= Work order =
Your task is to transcribe, without alteration, the lines from the top of the material below through the line bearing "false .relu false 0", inclusive.

● ● ● ● ● ● ●

-- ==== Sys2Proof/Tests/Slice0.lean ====
section
/-! SUPPORT. Tests: ill-formed terms that WellFormed refuses, words of the encodings of 02 that decode to their instructions, and for
every hypothesis of the obligations a state and operands that meet it. -/

namespace Sys2Proof.Tests

open Sys2Proof Sys2Proof.Machine

set_option Elab.async false

/-! ### WellFormed refuses -/

/-- An ill-formed term for each check of R43: an illegal code that is none, two literals, a LOOP of s0, a write of a read-only
register, a condition or order that the instruction has not, equal or integer conversion types, shapes and zero fields of class
4, a compare register of an atomic that has none, a SWEEP scalar without its use, a fourth PREEMPT form, and a die or port that
no package has. -/
theorem test_ill_formed_terms_are_refused :
    ([ .loop 0 1, .swrite .clock 1, .bsinit (.illegal 0xC3)
     , .vmov { nwb := false, d := 0, a := .illegal 0 }, .vadd { nwb := false, d := 0, a := .lit 1, b := .lit 2 }
     , .vcmp .ord { p := 1, a := .v 0, b := .v 1 }, .vcmpu .uno { p := 1, a := .v 0, b := .v 1 }
     , .fcmp .eq { p := 1, a := .lit 1, b := .lit 2 }
     , .cvt .rne { nwb := false, d := 0, a := .v 0 } .fp32 .fp32, .cvt .rne { nwb := false, d := 0, a := .v 0 } .int8 .int32
     , .redi { nwb := false, d := 0, a := .v 0 } .fadd
     , .ldaw { ls := 0, vd := 0, va := 0, sb := 0 } .pkg .rel, .stw { scope := .pkg, order := .acq, vd := 0, va := 0, sb := 0 }
     , .fence .pkg .rlx, .rdadd { scope := .pkg, order := .sc, vd := 0, va := 0, sb := 0 }
     , .preempt 3 0, .sweep 0 1 0 false .relu false 0
     , .atadd { ls := 0, vd := 0, va := 0, sb := 0, scope := .grp, order := .rlx, w64 := false, vx := 0, vc := 1 }
     , .dqpop { ls := 0, vd := 0, va := 0, sb := 0, scope := .grp, order := .rlx, w64 := false, vx := 1, vc := 0 }
     , .mma { shape := 4, fs := 0, reuse := false, a := 0, desc := 0, acc := false, neg := false, trb := false, evt := false }
     , .mma { shape := 0, fs := 0, reuse := false, a := 0, desc := 0, acc := true, neg := false, trb := false, evt := false }
     , .mctr { shape := 0x17, fs := 0, reuse := false, a := 0, desc := 0, acc := false, neg := false, trb := false, evt := false }
     , .mmnp { shape := 0x19, fs := 0, reuse := false, a := 0, desc := 0, acc := false, neg := false, trb := false, evt := false }
     , .tldv { shape := 0, fs := 1, reuse := false, a := 0, desc := 0, acc := false, neg := false, trb := false, evt := false }
     , .tzero { shape := 0, fs := 0, reuse := false, a := 1, desc := 0, acc := false, neg := false, trb := false, evt := false }
     , .tepi { shape := 0, fs := 0, reuse := true, a := 0, desc := 0, acc := false, neg := false, trb := false, evt := false }
     , .tstore { shape := 0, fs := 0, reuse := false, a := 0, desc := 0, acc := false, neg := false, trb := true, evt := false }
     , .supplyDroop 0 6, .linkDown 0 15, .portStateChange 0 false 4 true ] : List Instr).all (fun i => !WellFormed i) = true := by
  decide +kernel

/-! ### Words of the encodings -/

/-- Every word decodes, in its class, to the instruction beside it. -/
def allDecode (c : EngineClass) (l : List (List Word × Instr)) : Bool := l.all fun e => decide (decode c e.1 = .ok e.2)

theorem test_decode_class0_a : allDecode .sctl
    [ ([0x00000000], .snop)
    , ([0x0638C000], .smov 35 35)
    , ([0x0A402345], .smovi 36 9029)
    , ([0x0EA00000, 0x89ABCDEF], .slit 42 0x89ABCDEF)
    , ([0x12A54000, 0x89ABCDEF], .slith 42 21 0x89ABCDEF)
    , ([0x1679E700], .sadd 39 39 39)
    , ([0x1A8A2345], .saddi 40 40 9029)
    , ([0x1E9A6900], .ssub 41 41 41)
    , ([0x22AAAA00], .smul 42 42 42)
    , ([0x26BAEB01], .smulh true 43 43 43)
    , ([0x2ACB2C00], .sand 44 44 44)
    , ([0x2EDB6345], .sandi 45 45 9029)
    , ([0x32EBAE00], .sor 46 46 46)
    , ([0x36FBE345], .sori 47 47 9029)
    , ([0x3B0C3000], .sxor 48 48 48)
    , ([0x3E186345], .sxori 33 33 9029)
    , ([0x4228A200], .sshl 34 34 34)
    , ([0x4638C023], .sshli 35 35 35)
    , ([0x4A492400], .sshr 36 36 36)
    , ([0x4E594025], .sshri 37 37 37)
    , ([0x5269A600], .ssra 38 38 38)
    , ([0x5679C027], .ssrai 39 39 39)
    , ([0x5A8A2800], .smin false 40 40 40)
    , ([0x5E9A6901], .smax true 41 41 41)
    ] = true := by decide +kernel

theorem test_decode_class0_b : allDecode .sctl
    [ ([0x62AAAA05], .scmp .ge 42 42 42)
    , ([0x66BAC000], .spopc 43 43)
    , ([0x6ACB0000], .sclz 44 44)
    , ([0x6EDB6D01], .scmov true 45 45 45)
    , ([0x80BFFFFD], .bra 5 true 1048573)
    , ([0x86BFFFFE], .brp .fall 5 true 1048574)
    , ([0x8B0FFFFF], .brz 48 1048575)
    , ([0x8E1FFFF0], .brnz 33 1048560)
    , ([0x922FFFF1], .call 34 1048561)
    , ([0x9638C000], .jmpr 35 35)
    , ([0x9A4FFFF3], .loop 36 1048563)
    , ([0x9C000000], .exit)
    , ([0xA0000000], .yield)
    , ([0xC0514509], .plog 5 5 5 9)
    , ([0xC45A0000], .pmovToPredicate 5 40)
    , ([0xC6914001], .pmovToScalar 41 5)
    , ([0xCAA00001], .emrd 42 true)
    , ([0xCC0AC000], .emwr 43)
    , ([0xCC014002], .emwrPredicate .and 5)
    , ([0xD2D14001], .pcnt 45 5 true)
    , ([0xD6E14001], .pfirst 46 5 true)
    , ([0xE2F00009], .sread 47 .fpstat)
    , ([0xE40C0009], .swrite .fpstat 48)
    ] = true := by decide +kernel

theorem test_decode_class1_a : allDecode .valu
    [ ([0x00510700], .vmov { nwb := false, d := 81, a := .v 7 })
    , ([0x04D285E0], .vadd { nwb := true, d := 82, a := .s 5, b := .laneid })
    , ([0x0853C27F], .vsub { nwb := false, d := 83, a := .latch 2, b := .v 127 })
    , ([0x0CD4D9BF], .vmul { nwb := true, d := 84, a := .const 9, b := .s 63 })
    , ([0x1155E013], .vmulh true { nwb := false, d := 85, a := .laneid, b := .v 19 })
    , ([0x14D67F07], .vmad { nwb := true, d := 86, a := .v 127, b := .v 7 })
    , ([0x1857BF85], .vand { nwb := false, d := 87, a := .s 63, b := .s 5 })
    , ([0x1CD813C2], .vor { nwb := true, d := 88, a := .v 19, b := .latch 2 })
    , ([0x205907D9], .vxor { nwb := false, d := 89, a := .v 7, b := .const 9 })
    , ([0x24DA85E0], .vandn { nwb := true, d := 90, a := .s 5, b := .laneid })
    , ([0x285BC27F], .vshl { nwb := false, d := 91, a := .latch 2, b := .v 127 })
    , ([0x2CDCD9BF], .vshr { nwb := true, d := 92, a := .const 9, b := .s 63 })
    , ([0x305DE013], .vsra { nwb := false, d := 93, a := .laneid, b := .v 19 })
    , ([0x34DE7F07], .vmin false { nwb := true, d := 94, a := .v 127, b := .v 7 })
    , ([0x395FBF85], .vmax true { nwb := false, d := 95, a := .s 63, b := .s 5 })
    , ([0x3CE01300], .vabs false { nwb := true, d := 96, a := .v 19 })
    , ([0x414107D9], .vadds true { nwb := false, d := 65, a := .v 7, b := .const 9 })
    , ([0x44C285E0], .vsubs false { nwb := true, d := 66, a := .s 5, b := .laneid })
    , ([0x4843C27F], .vadd64 { nwb := false, d := 67, a := .latch 2, b := .v 127 })
    , ([0x4CC4D9BF], .vsub64 { nwb := true, d := 68, a := .const 9, b := .s 63 })
    , ([0x5145E013], .vmulw true { nwb := false, d := 69, a := .laneid, b := .v 19 })
    , ([0x56C67F07], .vsel 2 { nwb := true, d := 70, a := .v 127, b := .v 7 })
    , ([0x6247BF85], .fadd .rup { nwb := false, d := 71, a := .s 63, b := .s 5 })
    , ([0x66C813C2], .fsub .rup { nwb := true, d := 72, a := .v 19, b := .latch 2 })
    , ([0x6A4907D9], .fmul .rup { nwb := false, d := 73, a := .v 7, b := .const 9 })
    ] = true := by decide +kernel

theorem test_decode_class1_b : allDecode .valu
    [ ([0x6ECA85E0], .ffma .rup { nwb := true, d := 74, a := .s 5, b := .laneid })
    , ([0x724BC27F], .ffms .rup { nwb := false, d := 75, a := .latch 2, b := .v 127 })
    , ([0x74CCD9BF], .fmin { nwb := true, d := 76, a := .const 9, b := .s 63 })
    , ([0x784DE013], .fmax { nwb := false, d := 77, a := .laneid, b := .v 19 })
    , ([0x82CE7F07], .dadd .rup { nwb := true, d := 78, a := .v 127, b := .v 7 })
    , ([0x864FBF85], .dsub .rup { nwb := false, d := 79, a := .s 63, b := .s 5 })
    , ([0x8AD013C2], .dmul .rup { nwb := true, d := 80, a := .v 19, b := .latch 2 })
    , ([0x8E5107D9], .dfma .rup { nwb := false, d := 81, a := .v 7, b := .const 9 })
    , ([0x90D285E0], .dmin { nwb := true, d := 82, a := .s 5, b := .laneid })
    , ([0x9453C27F], .dmax { nwb := false, d := 83, a := .latch 2, b := .v 127 })
    , ([0xA2D4D9BF], .hadd2 .rup { nwb := true, d := 84, a := .const 9, b := .s 63 })
    , ([0xA655E013], .hmul2 .rup { nwb := false, d := 85, a := .laneid, b := .v 19 })
    , ([0xAAD67F07], .hfma2 .rup { nwb := true, d := 86, a := .v 127, b := .v 7 })
    , ([0xAE57BF85], .bfma2 .rup { nwb := false, d := 87, a := .s 63, b := .s 5 })
    , ([0xB0D813C2], .dot4 false { nwb := true, d := 88, a := .v 19, b := .latch 2 })
    , ([0xB65907D9], .dot2h .rup { nwb := false, d := 89, a := .v 7, b := .const 9 })
    , ([0xC2D085E0], .vcmp .ge { p := 5, a := .s 5, b := .laneid })
    , ([0xC6D0C27F], .vcmpu .ge { p := 5, a := .latch 2, b := .v 127 })
    , ([0xCAD0D9BF], .fcmp .ge { p := 5, a := .const 9, b := .s 63 })
    , ([0xCED0E013], .dcmp .ge { p := 5, a := .laneid, b := .v 19 })
    , ([0xE2DE7F80], .cvt .rup { nwb := true, d := 94, a := .v 127 } .int32 .fp32)
    , ([0xE65FBF03], .cvtf .rup { nwb := false, d := 95, a := .s 63 } .fp32 false 3)
    , ([0xEAE013C2], .pack .rup { nwb := true, d := 96, a := .v 19, b := .latch 2 })
    , ([0xEC4107D9], .unpk { nwb := false, d := 65, a := .v 7, b := .const 9 })
    ] = true := by decide +kernel

theorem test_decode_class2_a : allDecode .vspc
    [ ([0x00C28500], .frcp { nwb := true, d := 66, a := .s 5 })
    , ([0x0443C200], .frsq { nwb := false, d := 67, a := .latch 2 })
    , ([0x08C4D900], .fsqrt { nwb := true, d := 68, a := .const 9 })
    , ([0x0C45E013], .fdiv { nwb := false, d := 69, a := .laneid, b := .v 19 })
    , ([0x10C67F00], .fexp2 { nwb := true, d := 70, a := .v 127 })
    , ([0x1447BF00], .flog2 { nwb := false, d := 71, a := .s 63 })
    , ([0x18C81300], .fsinpi { nwb := true, d := 72, a := .v 19 })
    , ([0x1C490700], .fcospi { nwb := false, d := 73, a := .v 7 })
    , ([0x20CA8500], .ftanh { nwb := true, d := 74, a := .s 5 })
    , ([0x244BC200], .drcpa { nwb := false, d := 75, a := .latch 2 })
    , ([0x28CCD900], .drsqa { nwb := true, d := 76, a := .const 9 })
    , ([0x404DE000], .popc { nwb := false, d := 77, a := .laneid })
    , ([0x44CE7F00], .clz { nwb := true, d := 78, a := .v 127 })
    , ([0x484FBF00], .brev { nwb := false, d := 79, a := .s 63 })
    , ([0x4CD013C2], .bfe false { nwb := true, d := 80, a := .v 19, b := .latch 2 })
    , ([0x505107D9], .bfi { nwb := false, d := 81, a := .v 7, b := .const 9 })
    ] = true := by decide +kernel

theorem test_decode_class2_b : allDecode .vspc
    [ ([0x54D285E0], .funsh { nwb := true, d := 82, a := .s 5, b := .laneid })
    , ([0x6000C200], .bsinit (.latch 2))
    , ([0x64D4D9BF], .bsrd { nwb := true, d := 84, a := .const 9, b := .s 63 })
    , ([0x6855E013], .bsfill { nwb := false, d := 85, a := .laneid, b := .v 19 })
    , ([0x6CD67F07], .bspeek { nwb := true, d := 86, a := .v 127, b := .v 7 })
    , ([0x8057BF85], .shfl { nwb := false, d := 87, a := .s 63, b := .s 5 })
    , ([0x84D813C2], .shflup { nwb := true, d := 88, a := .v 19, b := .latch 2 })
    , ([0x885907D9], .shfldn { nwb := false, d := 89, a := .v 7, b := .const 9 })
    , ([0x8CDA85E0], .shflx { nwb := true, d := 90, a := .s 5, b := .laneid })
    , ([0x9150C200], .vote .uni 5 (.latch 2))
    , ([0x94DCD903], .redi { nwb := true, d := 92, a := .const 9 } .minu)
    , ([0x985DE001], .redf { nwb := false, d := 93, a := .laneid } .min)
    , ([0x9CDE7F15], .scan { nwb := true, d := 94, a := .v 127 } true .and)
    , ([0xA05FBF85], .rdlane { nwb := false, d := 95, a := .s 63, b := .s 5 })
    , ([0xA4E013C2], .wrlane { nwb := true, d := 96, a := .v 19, b := .latch 2 })
    , ([0xA9410700], .bcast true { nwb := false, d := 65, a := .v 7 })
    ] = true := by decide +kernel

theorem test_decode_class3_a : allDecode .mem
    [ ([0x022850A2], .ldb { ls := 34, vd := 66, va := 66, sb := 34 })
    , ([0x063870E3], .ldbs { ls := 35, vd := 67, va := 67, sb := 35 })
    , ([0x0A489124], .ldh { ls := 36, vd := 68, va := 68, sb := 36 })
    , ([0x0E58B165], .ldhs { ls := 37, vd := 69, va := 69, sb := 37 })
    , ([0x1268D1A6], .ldw { ls := 38, vd := 70, va := 70, sb := 38 })
    , ([0x1678F1E7], .ldd { ls := 39, vd := 71, va := 71, sb := 39 })
    , ([0x1A891228], .ldq { ls := 40, vd := 72, va := 72, sb := 40 })
    , ([0x1C208189, 0x44000000], .ldaw { ls := 2, vd := 4, va := 6, sb := 9 } .pkg .acq)
    , ([0x20208189, 0x44000000], .ldad { ls := 2, vd := 4, va := 6, sb := 9 } .pkg .acq)
    , ([0x410972EB], .stb { scope := .pkg, order := .rlx, vd := 75, va := 75, sb := 43 })
    , ([0x4589932C], .sth { scope := .fab, order := .rlx, vd := 76, va := 76, sb := 44 })
    , ([0x4909B36D], .stw { scope := .pkg, order := .rlx, vd := 77, va := 77, sb := 45 })
    , ([0x4D89D3AE], .std { scope := .fab, order := .rlx, vd := 78, va := 78, sb := 46 })
    , ([0x5109F3EF], .stq { scope := .pkg, order := .rlx, vd := 79, va := 79, sb := 47 })
    , ([0x55AA1430], .strw { scope := .fab, order := .rel, vd := 80, va := 80, sb := 48 })
    ] = true := by decide +kernel

theorem test_decode_class3_b : allDecode .mem
    [ ([0x592A3461], .strd { scope := .pkg, order := .rel, vd := 81, va := 81, sb := 33 })
    , ([0x622A54A2], .ldpw { ls := 34, vd := 82, va := 82, sb := 34 })
    , ([0x663A74E3], .ldpd { ls := 35, vd := 83, va := 83, sb := 35 })
    , ([0x680A9524], .stpw { scope := .grp, order := .rlx, vd := 84, va := 84, sb := 36 })
    , ([0x6C0AB565], .stpd { scope := .grp, order := .rlx, vd := 85, va := 85, sb := 37 })
    , ([0x800AD5A6], .ldsw { vd := 86, va := 86, sb := 38 })
    , ([0x840AF5E7], .ldsd { vd := 87, va := 87, sb := 39 })
    , ([0x880B1628], .ldsq { vd := 88, va := 88, sb := 40 })
    , ([0x8C0B3669], .stsw { vd := 89, va := 89, sb := 41 })
    , ([0x900B56AA], .stsd { vd := 90, va := 90, sb := 42 })
    , ([0x940B76EB], .stsq { vd := 91, va := 91, sb := 43 })
    , ([0xC2C0172C], .migrate 44 92 44)
    , ([0xC40BB76D], .homeof { vd := 93, va := 93, sb := 45 })
    , ([0xC9C00000], .fence .fab .sc)
    ] = true := by decide +kernel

● ● ● ● ● ● ●

= Task answer =
-- ==== Sys2Proof/Tests/Slice0.lean ====
section
/-! SUPPORT. Tests: ill-formed terms that WellFormed refuses, words of the encodings of 02 that decode to their instructions, and for
every hypothesis of the obligations a state and operands that meet it. -/

namespace Sys2Proof.Tests

open Sys2Proof Sys2Proof.Machine

set_option Elab.async false

/-! ### WellFormed refuses -/

/-- An ill-formed term for each check of R43: an illegal code that is none, two literals, a LOOP of s0, a write of a read-only
register, a condition or order that the instruction has not, equal or integer conversion types, shapes and zero fields of class
4, a compare register of an atomic that has none, a SWEEP scalar without its use, a fourth PREEMPT form, and a die or port that
no package has. -/
theorem test_ill_formed_terms_are_refused :
    ([ .loop 0 1, .swrite .clock 1, .bsinit (.illegal 0xC3)
     , .vmov { nwb := false, d := 0, a := .illegal 0 }, .vadd { nwb := false, d := 0, a := .lit 1, b := .lit 2 }
     , .vcmp .ord { p := 1, a := .v 0, b := .v 1 }, .vcmpu .uno { p := 1, a := .v 0, b := .v 1 }
     , .fcmp .eq { p := 1, a := .lit 1, b := .lit 2 }
     , .cvt .rne { nwb := false, d := 0, a := .v 0 } .fp32 .fp32, .cvt .rne { nwb := false, d := 0, a := .v 0 } .int8 .int32
     , .redi { nwb := false, d := 0, a := .v 0 } .fadd
     , .ldaw { ls := 0, vd := 0, va := 0, sb := 0 } .pkg .rel, .stw { scope := .pkg, order := .acq, vd := 0, va := 0, sb := 0 }
     , .fence .pkg .rlx, .rdadd { scope := .pkg, order := .sc, vd := 0, va := 0, sb := 0 }
     , .preempt 3 0, .sweep 0 1 0 false .relu false 0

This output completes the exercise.